PROBLEM STATEMENT:
The data follows. Retype every entry exactly.

_ _ _ _

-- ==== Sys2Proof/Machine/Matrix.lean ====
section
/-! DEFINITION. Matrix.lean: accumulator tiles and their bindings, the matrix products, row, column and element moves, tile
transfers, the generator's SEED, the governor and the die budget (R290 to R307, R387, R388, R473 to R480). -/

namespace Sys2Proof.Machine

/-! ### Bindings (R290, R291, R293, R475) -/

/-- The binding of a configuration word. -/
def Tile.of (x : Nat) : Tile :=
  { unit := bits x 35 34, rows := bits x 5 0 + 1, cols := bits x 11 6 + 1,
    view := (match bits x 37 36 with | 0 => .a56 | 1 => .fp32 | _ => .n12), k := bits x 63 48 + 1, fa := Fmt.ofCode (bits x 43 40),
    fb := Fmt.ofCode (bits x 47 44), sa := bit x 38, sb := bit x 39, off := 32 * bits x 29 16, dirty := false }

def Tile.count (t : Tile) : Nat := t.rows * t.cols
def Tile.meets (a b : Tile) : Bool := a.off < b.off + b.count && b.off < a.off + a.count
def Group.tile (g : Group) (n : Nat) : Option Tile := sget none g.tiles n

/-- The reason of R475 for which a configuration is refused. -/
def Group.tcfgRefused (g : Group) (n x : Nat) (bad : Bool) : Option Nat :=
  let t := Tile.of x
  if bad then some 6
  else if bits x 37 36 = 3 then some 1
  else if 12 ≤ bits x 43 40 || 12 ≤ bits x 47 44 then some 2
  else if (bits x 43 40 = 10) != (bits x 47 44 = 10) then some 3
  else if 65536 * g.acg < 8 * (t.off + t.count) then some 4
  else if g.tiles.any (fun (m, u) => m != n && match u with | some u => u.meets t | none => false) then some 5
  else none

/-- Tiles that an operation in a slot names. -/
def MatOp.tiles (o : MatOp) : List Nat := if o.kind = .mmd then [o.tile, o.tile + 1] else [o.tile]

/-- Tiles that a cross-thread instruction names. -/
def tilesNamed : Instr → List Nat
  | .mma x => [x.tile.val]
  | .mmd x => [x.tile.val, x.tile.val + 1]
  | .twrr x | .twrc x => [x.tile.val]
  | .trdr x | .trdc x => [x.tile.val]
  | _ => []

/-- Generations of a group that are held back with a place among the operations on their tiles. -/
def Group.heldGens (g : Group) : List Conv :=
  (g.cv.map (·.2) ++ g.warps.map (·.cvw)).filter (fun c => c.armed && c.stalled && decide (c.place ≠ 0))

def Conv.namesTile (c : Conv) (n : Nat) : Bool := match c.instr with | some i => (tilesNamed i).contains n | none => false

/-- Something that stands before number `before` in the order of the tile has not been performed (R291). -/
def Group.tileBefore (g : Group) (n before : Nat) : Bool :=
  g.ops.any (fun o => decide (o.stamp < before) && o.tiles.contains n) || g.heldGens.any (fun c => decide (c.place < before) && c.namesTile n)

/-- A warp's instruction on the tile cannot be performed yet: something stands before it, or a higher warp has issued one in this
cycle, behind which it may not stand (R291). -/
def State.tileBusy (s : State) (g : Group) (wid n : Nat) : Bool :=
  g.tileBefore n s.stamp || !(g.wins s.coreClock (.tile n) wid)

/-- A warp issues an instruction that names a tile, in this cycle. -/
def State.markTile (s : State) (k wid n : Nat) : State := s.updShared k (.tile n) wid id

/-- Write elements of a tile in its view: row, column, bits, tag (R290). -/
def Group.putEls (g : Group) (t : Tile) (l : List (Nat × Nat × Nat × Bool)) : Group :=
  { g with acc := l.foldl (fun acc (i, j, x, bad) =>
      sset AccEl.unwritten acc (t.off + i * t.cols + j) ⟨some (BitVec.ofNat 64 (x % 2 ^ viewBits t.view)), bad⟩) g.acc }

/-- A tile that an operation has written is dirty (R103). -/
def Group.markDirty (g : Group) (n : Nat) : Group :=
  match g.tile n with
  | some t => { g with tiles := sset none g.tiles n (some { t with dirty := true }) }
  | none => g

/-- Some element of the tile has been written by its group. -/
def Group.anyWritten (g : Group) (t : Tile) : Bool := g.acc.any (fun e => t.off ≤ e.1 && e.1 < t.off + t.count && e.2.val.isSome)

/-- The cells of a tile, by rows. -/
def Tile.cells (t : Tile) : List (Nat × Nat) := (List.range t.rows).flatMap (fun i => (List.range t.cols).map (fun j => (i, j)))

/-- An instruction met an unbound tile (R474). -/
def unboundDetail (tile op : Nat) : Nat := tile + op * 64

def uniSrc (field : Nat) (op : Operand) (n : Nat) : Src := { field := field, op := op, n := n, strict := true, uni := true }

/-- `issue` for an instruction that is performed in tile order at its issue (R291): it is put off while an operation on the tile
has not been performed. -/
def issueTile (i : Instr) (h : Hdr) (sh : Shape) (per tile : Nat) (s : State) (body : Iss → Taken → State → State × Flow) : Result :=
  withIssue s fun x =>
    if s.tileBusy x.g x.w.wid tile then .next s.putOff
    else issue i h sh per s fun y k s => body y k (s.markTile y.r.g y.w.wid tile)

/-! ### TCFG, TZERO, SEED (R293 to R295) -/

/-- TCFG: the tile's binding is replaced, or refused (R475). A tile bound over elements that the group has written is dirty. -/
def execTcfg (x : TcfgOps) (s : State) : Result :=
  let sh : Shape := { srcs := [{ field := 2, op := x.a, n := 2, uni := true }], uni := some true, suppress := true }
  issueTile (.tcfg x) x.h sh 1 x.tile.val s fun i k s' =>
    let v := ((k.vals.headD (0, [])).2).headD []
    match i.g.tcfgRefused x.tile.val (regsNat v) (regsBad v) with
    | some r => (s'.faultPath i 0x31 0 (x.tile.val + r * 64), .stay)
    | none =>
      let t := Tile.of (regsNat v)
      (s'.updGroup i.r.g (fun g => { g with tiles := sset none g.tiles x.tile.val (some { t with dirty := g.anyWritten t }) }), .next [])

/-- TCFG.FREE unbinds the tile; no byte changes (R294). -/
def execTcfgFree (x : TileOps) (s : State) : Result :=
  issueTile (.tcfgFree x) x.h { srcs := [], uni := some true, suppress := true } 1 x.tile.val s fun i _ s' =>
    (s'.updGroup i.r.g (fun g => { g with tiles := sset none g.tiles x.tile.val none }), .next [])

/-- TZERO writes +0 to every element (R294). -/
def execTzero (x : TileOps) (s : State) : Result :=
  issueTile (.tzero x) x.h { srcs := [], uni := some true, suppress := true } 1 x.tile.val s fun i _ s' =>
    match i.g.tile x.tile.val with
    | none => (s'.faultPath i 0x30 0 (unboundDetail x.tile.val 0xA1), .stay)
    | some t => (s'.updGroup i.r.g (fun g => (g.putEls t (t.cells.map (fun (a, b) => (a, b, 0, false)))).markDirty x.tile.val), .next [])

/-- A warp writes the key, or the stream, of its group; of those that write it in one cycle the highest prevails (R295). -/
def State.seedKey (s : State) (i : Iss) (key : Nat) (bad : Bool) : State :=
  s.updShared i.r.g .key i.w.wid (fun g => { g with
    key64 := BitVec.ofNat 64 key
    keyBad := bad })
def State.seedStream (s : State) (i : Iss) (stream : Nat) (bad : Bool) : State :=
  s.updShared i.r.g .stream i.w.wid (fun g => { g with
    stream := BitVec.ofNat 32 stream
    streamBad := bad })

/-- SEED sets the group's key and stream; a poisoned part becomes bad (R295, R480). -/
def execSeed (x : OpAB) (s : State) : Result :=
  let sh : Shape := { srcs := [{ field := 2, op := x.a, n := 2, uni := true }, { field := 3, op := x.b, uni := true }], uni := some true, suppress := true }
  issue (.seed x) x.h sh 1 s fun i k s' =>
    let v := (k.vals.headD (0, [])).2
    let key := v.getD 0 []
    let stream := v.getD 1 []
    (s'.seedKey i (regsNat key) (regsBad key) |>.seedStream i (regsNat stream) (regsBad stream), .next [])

_ _ _ _

FINISHED EXERCISE:
-- ==== Sys2Proof/Machine/Matrix.lean ====
section
/-! DEFINITION. Matrix.lean: accumulator tiles and their bindings, the matrix products, row, column and element moves, tile
transfers, the generator's SEED, the governor and the die budget (R290 to R307, R387, R388, R473 to R480). -/

namespace Sys2Proof.Machine

/-! ### Bindings (R290, R291, R293, R475) -/

/-- The binding of a configuration word. -/
def Tile.of (x : Nat) : Tile :=
  { unit := bits x 35 34, rows := bits x 5 0 + 1, cols := bits x 11 6 + 1,
    view := (match bits x 37 36 with | 0 => .a56 | 1 => .fp32 | _ => .n12), k := bits x 63 48 + 1, fa := Fmt.ofCode (bits x 43 40),
    fb := Fmt.ofCode (bits x 47 44), sa := bit x 38, sb := bit x 39, off := 32 * bits x 29 16, dirty := false }

def Tile.count (t : Tile) : Nat := t.rows * t.cols
def Tile.meets (a b : Tile) : Bool := a.off < b.off + b.count && b.off < a.off + a.count
def Group.tile (g : Group) (n : Nat) : Option Tile := sget none g.tiles n

/-- The reason of R475 for which a configuration is refused. -/
def Group.tcfgRefused (g : Group) (n x : Nat) (bad : Bool) : Option Nat :=
  let t := Tile.of x
  if bad then some 6
  else if bits x 37 36 = 3 then some 1
  else if 12 ≤ bits x 43 40 || 12 ≤ bits x 47 44 then some 2
  else if (bits x 43 40 = 10) != (bits x 47 44 = 10) then some 3
  else if 65536 * g.acg < 8 * (t.off + t.count) then some 4
  else if g.tiles.any (fun (m, u) => m != n && match u with | some u => u.meets t | none => false) then some 5
  else none

/-- Tiles that an operation in a slot names. -/
def MatOp.tiles (o : MatOp) : List Nat := if o.kind = .mmd then [o.tile, o.tile + 1] else [o.tile]

/-- Tiles that a cross-thread instruction names. -/
def tilesNamed : Instr → List Nat
  | .mma x => [x.tile.val]
  | .mmd x => [x.tile.val, x.tile.val + 1]
  | .twrr x | .twrc x => [x.tile.val]
  | .trdr x | .trdc x => [x.tile.val]
  | _ => []

/-- Generations of a group that are held back with a place among the operations on their tiles. -/
def Group.heldGens (g : Group) : List Conv :=
  (g.cv.map (·.2) ++ g.warps.map (·.cvw)).filter (fun c => c.armed && c.stalled && decide (c.place ≠ 0))

def Conv.namesTile (c : Conv) (n : Nat) : Bool := match c.instr with | some i => (tilesNamed i).contains n | none => false

/-- Something that stands before number `before` in the order of the tile has not been performed (R291). -/
def Group.tileBefore (g : Group) (n before : Nat) : Bool :=
  g.ops.any (fun o => decide (o.stamp < before) && o.tiles.contains n) || g.heldGens.any (fun c => decide (c.place < before) && c.namesTile n)

/-- A warp's instruction on the tile cannot be performed yet: something stands before it, or a higher warp has issued one in this
cycle, behind which it may not stand (R291). -/
def State.tileBusy (s : State) (g : Group) (wid n : Nat) : Bool :=
  g.tileBefore n s.stamp || !(g.wins s.coreClock (.tile n) wid)

/-- A warp issues an instruction that names a tile, in this cycle. -/
def State.markTile (s : State) (k wid n : Nat) : State := s.updShared k (.tile n) wid id

/-- Write elements of a tile in its view: row, column, bits, tag (R290). -/
def Group.putEls (g : Group) (t : Tile) (l : List (Nat × Nat × Nat × Bool)) : Group :=
  { g with acc := l.foldl (fun acc (i, j, x, bad) =>
      sset AccEl.unwritten acc (t.off + i * t.cols + j) ⟨some (BitVec.ofNat 64 (x % 2 ^ viewBits t.view)), bad⟩) g.acc }

/-- A tile that an operation has written is dirty (R103). -/
def Group.markDirty (g : Group) (n : Nat) : Group :=
  match g.tile n with
  | some t => { g with tiles := sset none g.tiles n (some { t with dirty := true }) }
  | none => g

/-- Some element of the tile has been written by its group. -/
def Group.anyWritten (g : Group) (t : Tile) : Bool := g.acc.any (fun e => t.off ≤ e.1 && e.1 < t.off + t.count && e.2.val.isSome)

/-- The cells of a tile, by rows. -/
def Tile.cells (t : Tile) : List (Nat × Nat) := (List.range t.rows).flatMap (fun i => (List.range t.cols).map (fun j => (i, j)))

/-- An instruction met an unbound tile (R474). -/
def unboundDetail (tile op : Nat) : Nat := tile + op * 64

def uniSrc (field : Nat) (op : Operand) (n : Nat) : Src := { field := field, op := op, n := n, strict := true, uni := true }

/-- `issue` for an instruction that is performed in tile order at its issue (R291): it is put off while an operation on the tile
has not been performed. -/
def issueTile (i : Instr) (h : Hdr) (sh : Shape) (per tile : Nat) (s : State) (body : Iss → Taken → State → State × Flow) : Result :=
  withIssue s fun x =>
    if s.tileBusy x.g x.w.wid tile then .next s.putOff
    else issue i h sh per s fun y k s => body y k (s.markTile y.r.g y.w.wid tile)

/-! ### TCFG, TZERO, SEED (R293 to R295) -/

/-- TCFG: the tile's binding is replaced, or refused (R475). A tile bound over elements that the group has written is dirty. -/
def execTcfg (x : TcfgOps) (s : State) : Result :=
  let sh : Shape := { srcs := [{ field := 2, op := x.a, n := 2, uni := true }], uni := some true, suppress := true }
  issueTile (.tcfg x) x.h sh 1 x.tile.val s fun i k s' =>
    let v := ((k.vals.headD (0, [])).2).headD []
    match i.g.tcfgRefused x.tile.val (regsNat v) (regsBad v) with
    | some r => (s'.faultPath i 0x31 0 (x.tile.val + r * 64), .stay)
    | none =>
      let t := Tile.of (regsNat v)
      (s'.updGroup i.r.g (fun g => { g with tiles := sset none g.tiles x.tile.val (some { t with dirty := g.anyWritten t }) }), .next [])

/-- TCFG.FREE unbinds the tile; no byte changes (R294). -/
def execTcfgFree (x : TileOps) (s : State) : Result :=
  issueTile (.tcfgFree x) x.h { srcs := [], uni := some true, suppress := true } 1 x.tile.val s fun i _ s' =>
    (s'.updGroup i.r.g (fun g => { g with tiles := sset none g.tiles x.tile.val none }), .next [])

/-- TZERO writes +0 to every element (R294). -/
def execTzero (x : TileOps) (s : State) : Result :=
  issueTile (.tzero x) x.h { srcs := [], uni := some true, suppress := true } 1 x.tile.val s fun i _ s' =>
    match i.g.tile x.tile.val with
    | none => (s'.faultPath i 0x30 0 (unboundDetail x.tile.val 0xA1), .stay)
    | some t => (s'.updGroup i.r.g (fun g => (g.putEls t (t.cells.map (fun (a, b) => (a, b, 0, false)))).markDirty x.tile.val), .next [])

/-- A warp writes the key, or the stream, of its group; of those that write it in one cycle the highest prevails (R295). -/
def State.seedKey (s : State) (i : Iss) (key : Nat) (bad : Bool) : State :=
  s.updShared i.r.g .key i.w.wid (fun g => { g with
    key64 := BitVec.ofNat 64 key
    keyBad := bad })
def State.seedStream (s : State) (i : Iss) (stream : Nat) (bad : Bool) : State :=
  s.updShared i.r.g .stream i.w.wid (fun g => { g with
    stream := BitVec.ofNat 32 stream
    streamBad := bad })

/-- SEED sets the group's key and stream; a poisoned part becomes bad (R295, R480). -/
def execSeed (x : OpAB) (s : State) : Result :=
  let sh : Shape := { srcs := [{ field := 2, op := x.a, n := 2, uni := true }, { field := 3, op := x.b, uni := true }], uni := some true, suppress := true }
  issue (.seed x) x.h sh 1 s fun i k s' =>
    let v := (k.vals.headD (0, [])).2
    let key := v.getD 0 []
    let stream := v.getD 1 []
    (s'.seedKey i (regsNat key) (regsBad key) |>.seedStream i (regsNat stream) (regsBad stream), .next [])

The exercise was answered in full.